Макс только ухмыльнулся в ответ и сел на скамейку. Он еще сильнее приложился щекой к холодному стеклу. Ледяной кристалл покрылся румянцем и взял на себя часть боли.

После тренировки хоккеистов на льду появлялись фигуристки, словно награда за это самопожертвование. Парни смотрели на них как завороженные. Но Максу они были до лампочки, у него была своя Вика. Она же Виктория, победа. Все свои голы он посвящал ей.

Каждый фрагмент игры, каждый щелчок, каждое метание шайбы. Это были его стихи ей. Все, что влетало в сетку чужих ворот, становилось достоянием музы.

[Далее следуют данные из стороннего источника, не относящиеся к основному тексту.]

/-- The records taken at the send point prolong the SENT ones (R39, R52). -/
theorem takeRecords_sentFirst (now k : Nat) {l : List Record} (h : sentFirst l = true) :
    sentFirst (takeRecords now (countState .sent l) k l) = true ∧
      countState .sent (takeRecords now (countState .sent l) k l) ≤ countState .sent l + k := by
  obtain ⟨hbefore, hafter⟩ := sentFirst_split h
  have hfront : ∀ r ∈ l.take (countState .sent l) ++ ((l.drop (countState .sent l)).take k).map (Record.take now),
      r.state = .sent := by
    intro r hr
    rcases List.mem_append.1 hr with hr | hr
    · exact hbefore r hr
    · obtain ⟨q, -, rfl⟩ := List.mem_map.1 hr
      rfl
  have hback : ∀ r ∈ l.drop (countState .sent l + k), r.state ≠ .sent := by
    rw [← List.drop_drop]
    exact fun r hr => hafter r (List.mem_of_mem_drop hr)
  rw [takeRecords]
  constructor
  · rw [sentFirst_iff]
    exact List.pairwise_append.2 ⟨List.pairwise_of_forall_mem_list fun a ha _ _ _ => hfront a ha,
      (sentFirst_iff _).1 (sentFirst_of_noneSent hback).1, fun a ha _ _ _ => hfront a ha⟩
  · rw [countState_append, (sentFirst_of_noneSent hback).2, Nat.add_zero]
    refine List.countP_le_length.trans ?_
    simp only [List.length_append, List.length_take, List.length_map]
    omega

end Sys2Proof.Machine

namespace Sys2Proof.Machine

/-! ### What an operation keeps of the journal's laws -/

/-- The laws 1, 2, 3 and 11 of the journal, each kept on its own. -/
structure State.JournalKept (s t : State) : Prop where
  ordered : s.jnl.ordered = true → t.jnl.ordered = true
  limits : s.jnl.withinLimits = true → t.jnl.withinLimits = true
  sent : s.sentLaw = true → t.sentLaw = true
  counts : s.jnl.sendCountsWithin = true → t.jnl.sendCountsWithin = true

theorem State.JournalKept.refl (s : State) : s.JournalKept s := ⟨id, id, id, id⟩

theorem State.JournalKept.trans {s t u : State} (h : s.JournalKept t) (k : t.JournalKept u) : s.JournalKept u :=
  ⟨k.ordered ∘ h.ordered, k.limits ∘ h.limits, k.sent ∘ h.sent, k.counts ∘ h.counts⟩

/-- What the laws of the journal read of LNC: the window, and whether the link is DISABLED. -/
def Lnc.SendsAs (l l' : Lnc) : Prop := l'.params.window = l.params.window ∧ (l'.link = .disabled → l.link = .disabled)

/-- An operation that leaves the records as they are. -/
theorem State.JournalKept.of_parts {s t : State} (hr : t.jnl.records = s.jnl.records)
    (hn : t.jnl.nextSeq = s.jnl.nextSeq) (hl : s.lnc.SendsAs t.lnc) : s.JournalKept t := by
  refine ⟨fun h => ?_, fun h => ?_, fun h => ?_, fun h => ?_⟩
  · rw [Jnl.ordered, hr, hn]; exact h
  · rw [Jnl.withinLimits_iff, hr, ← Jnl.withinLimits_iff]; exact h
  · rw [State.sentLaw_iff] at h ⊢
    obtain ⟨hfirst, hcount, hdisabled⟩ := h
    rw [Jnl.sentCount, hr, hl.1]
    exact ⟨hfirst, hcount, fun hd => hdisabled (hl.2 hd)⟩
  · rw [Jnl.sendCountsWithin_iff, hr, ← Jnl.sendCountsWithin_iff]; exact h

/-- Laws 1, 2 and 11 when some of the oldest records are freed and the others fade. -/
theorem Jnl.faded {j j' : Jnl} {pre l : List Record} {f : Record → Record} (hj : j.records = pre ++ l)
    (hj' : j'.records = l.map f) (hn : j'.nextSeq = j.nextSeq) (hf : ∀ r ∈ l, r.Fades (f r)) :
    (j.ordered = true → j'.ordered = true) ∧ (j.withinLimits = true → j'.withinLimits = true) ∧
      (j.sendCountsWithin = true → j'.sendCountsWithin = true) := by
  refine ⟨fun h => ?_, fun h => ?_, fun h => ?_⟩
  · have hseqs : (l.map f).map Record.seq = l.map Record.seq := by
      rw [List.map_map]
      exact List.map_congr_left fun r hr => (hf r hr).seq
    rw [Jnl.ordered, hj, List.map_append, ← List.length_map (f := Record.seq), List.map_append] at h
    rw [Jnl.ordered, hj', hn, hseqs, List.length_map, ← List.length_map (f := Record.seq)]
    exact seqRun_suffix h
  · rw [Jnl.withinLimits_iff, hj, List.length_append, recordsBytes_append] at h
    rw [Jnl.withinLimits_iff, hj', List.length_map]
    have := recordsBytes_map_le hf
    omega
  · rw [Jnl.sendCountsWithin_iff] at h ⊢
    rw [hj'] 
    intro r' hr'
    obtain ⟨r, hr, rfl⟩ := List.mem_map.1 hr'
    exact (hf r hr).count.trans (h r (hj ▸ List.mem_append_right pre hr))

/-- Some of the oldest records are freed; the others fade and are SENT if they were (R50, R51, R53). -/
theorem State.JournalKept.of_faded {s t : State} {pre l : List Record} {f : Record → Record}
    (hs : s.jnl.records = pre ++ l) (ht : t.jnl.records = l.map f) (hn : t.jnl.nextSeq = s.jnl.nextSeq)
    (hl : s.lnc.SendsAs t.lnc) (hf : ∀ r ∈ l, r.Fades (f r)) (hsent : ∀ r ∈ l, (f r).state = .sent ↔ r.state = .sent) :
    s.JournalKept t := by
  obtain ⟨hordered, hlimits, hcounts⟩ := Jnl.faded hs ht hn hf
  refine ⟨hordered, hlimits, fun h => ?_, hcounts⟩
  rw [State.sentLaw_iff, Jnl.sentCount, hs, countState_append] at h
  obtain ⟨hfirst, hcount, hdisabled⟩ := h
  rw [State.sentLaw_iff, Jnl.sentCount, ht, sentFirst_map hsent, countState_map _ hsent, hl.1]
  refine ⟨?_, by omega, fun hd r' hr' => ?_⟩
  · rw [sentFirst_iff] at hfirst ⊢
    exact (List.pairwise_append.1 hfirst).2.1
  · obtain ⟨r, hr, rfl⟩ := List.mem_map.1 hr'
    exact fun hf' => hdisabled (hl.2 hd) r (List.mem_append_right pre hr) ((hsent r hr).1 hf')

/-- Some of the oldest records are freed, and none of the others is SENT any more (R54, R55, R57). -/
theorem State.JournalKept.of_reverted {s t : State} {pre l : List Record} {f : Record → Record}
    (hs : s.jnl.records = pre ++ l) (ht : t.jnl.records = l.map f) (hn : t.jnl.nextSeq = s.jnl.nextSeq)
    (hf : ∀ r ∈ l, r.Fades (f r)) (hsent : ∀ r ∈ l, (f r).state ≠ .sent) : s.JournalKept t := by
  obtain ⟨hordered, hlimits, hcounts⟩ := Jnl.faded hs ht hn hf
  have hnone : ∀ r ∈ t.jnl.records, r.state ≠ .sent := by simpa [ht] using hsent
  obtain ⟨hfirst, hzero⟩ := sentFirst_of_noneSent hnone
  refine ⟨hordered, hlimits, fun _ => ?_, hcounts⟩
  rw [State.sentLaw_iff, Jnl.sentCount, hzero]
  exact ⟨hfirst, Nat.zero_le _, fun _ => hnone⟩

/-- A record that is not SENT joins the list with next seq, and the one before it closes (R43 to R46). -/
theorem State.JournalKept.of_appended {s t : State} {rec : Record}
    (ht : t.jnl.records = s.jnl.records.map Record.close ++ [rec]) (hn : t.jnl.nextSeq = s.jnl.nextSeq + 1)
    (hl : s.lnc.SendsAs t.lnc) (hseq : rec.seq = s.jnl.nextSeq) (hstate : rec.state ≠ .sent)
    (hcount : rec.sendCount ≤ 8)
    (hfits : s.jnl.records.length + 1 ≤ 2048 ∧ s.jnl.bytes + ceil16 rec.length ≤ 131072) : s.JournalKept t := by
  have hclose : ∀ r ∈ s.jnl.records, r.close.state = .sent ↔ r.state = .sent := fun _ _ => Iff.rfl
  have hbytes : recordsBytes (s.jnl.records.map Record.close) = s.jnl.bytes := by
    rw [Jnl.bytes, recordsBytes, List.map_map]
    rfl
  refine ⟨fun h => ?_, fun _ => ?_, fun h => ?_, fun h => ?_⟩
  · have hseqs : (s.jnl.records.map Record.close).map Record.seq = s.jnl.records.map Record.seq := by
      rw [List.map_map]
      rfl
    rw [Jnl.ordered, ← List.length_map (f := Record.seq)] at h
    rw [Jnl.ordered, ht, hn, List.length_append, List.length_map, List.length_singleton, List.map_append, hseqs,
      List.map_singleton, hseq, ← List.length_map (f := Record.seq)]
    exact seqRun_extend h
  · rw [Jnl.withinLimits_iff, ht, recordsBytes_append, hbytes, List.length_append, List.length_map]
    exact ⟨hfits.1, by simpa [recordsBytes] using hfits.2⟩
  · rw [State.sentLaw_iff] at h ⊢
    obtain ⟨hfirst, hwindow, hdisabled⟩ := h
    have hrec : countState .sent [rec] = 0 := by simp [countState, hstate]
    rw [Jnl.sentCount, ht, countState_append, countState_map _ hclose, hrec, hl.1, sentFirst_iff]
    refine ⟨List.pairwise_append.2 ⟨?_, List.pairwise_singleton _ _, ?_⟩, hwindow, fun hd r hr => ?_⟩
    · rw [← sentFirst_iff, sentFirst_map hclose]
      exact hfirst
    · simp [hstate]
    · rcases List.mem_append.1 hr with hr | hr
      · obtain ⟨q, hq, rfl⟩ := List.mem_map.1 hr
        exact hdisabled (hl.2 hd) q hq
      · rw [List.mem_singleton.1 hr]
        exact hstate
  · rw [Jnl.sendCountsWithin_iff] at h ⊢
    simp only [ht, List.mem_append, List.mem_map, List.mem_singleton]
    rintro r (⟨q, hq, rfl⟩ | rfl)
    · exact h q hq
    · exact hcount

/-- The newest record grows within the byte limit (R42, R47). -/
theorem State.JournalKept.of_grown {s t : State} {older : List Record} {rec rec' : Record}
    (hs : s.jnl.records = older ++ [rec]) (ht : t.jnl.records = older ++ [rec'])
    (hn : t.jnl.nextSeq = s.jnl.nextSeq) (hl : s.lnc.SendsAs t.lnc) (hseq : rec'.seq = rec.seq)
    (hstate : rec'.state = rec.state) (hcount : rec'.sendCount = rec.sendCount)
    (hfits : recordsBytes (older ++ [rec']) ≤ 131072) : s.JournalKept t := by
  refine ⟨fun h => ?_, fun h => ?_, fun h => ?_, fun h => ?_⟩
  · rw [Jnl.ordered, hs] at h
    rw [Jnl.ordered, ht, hn]
    simpa [hseq] using h
  · rw [Jnl.withinLimits_iff, hs] at h
    rw [Jnl.withinLimits_iff, ht]
    exact ⟨by simpa using h.1, hfits⟩
  · rw [State.sentLaw_iff, Jnl.sentCount, hs, sentFirst_iff] at h
    rw [State.sentLaw_iff, Jnl.sentCount, ht, sentFirst_iff, hl.1]
    obtain ⟨hfirst, hwindow, hdisabled⟩ := h
    refine ⟨?_, ?_, fun hd => ?_⟩
    · simpa [List.pairwise_append, hstate] using hfirst
    · simpa [countState, hstate] using hwindow
    · simpa [or_imp, forall_and, hstate] using hdisabled (hl.2 hd)
  · rw [Jnl.sendCountsWithin_iff] at h ⊢
    simpa [hs, ht, or_imp, forall_and, hcount] using h

/-- The journal is emptied (R35, R56). -/
theorem State.JournalKept.of_emptied {s t : State} (ht : t.jnl.records = []) : s.JournalKept t := by
  refine ⟨fun _ => ?_, fun _ => ?_, fun _ => ?_, fun _ => ?_⟩
  · simp [Jnl.ordered, ht, seqRun]
  · simp [Jnl.withinLimits, Jnl.bytes, recordsBytes, ht]
  · simp [State.sentLaw_iff, Jnl.sentCount, countState, ht, sentFirst]
  · simp [Jnl.sendCountsWithin, ht]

Даже люди делились в его жизни на щелчки, которые были просты, как семечки: сколько ни щелкай – сплошная шелуха, и метания, они метались из стороны в сторону в поисках лучшей жизни, а лучшей не было, разве что в хоккее, но здесь было больно: ломали ноги, рвали сухожилия, теряли зубы.

На льду Макс умел все, единственное, что он не научился делать, так это проигрывать. Все молекулы его тела были подчинены одному – победе. В каждой клетке томился преступник, который готов был преступить линию ради победы. Мертвой хваткой краги держали клюшку, та норовила убежать вперед вместе с шайбой. Клюшка держалась за него, коньки врезались в лед, падающий со лба пот капля за каплей топил лед, и тот постепенно сдавался.

Только характер не из легких, и общаться с Максом – будто двигаться по тонкому льду, который может треснуть в любой момент, и ты легко провалишься в ледяную воду цинизма. Потом тебя вытащит на чувстве юмора.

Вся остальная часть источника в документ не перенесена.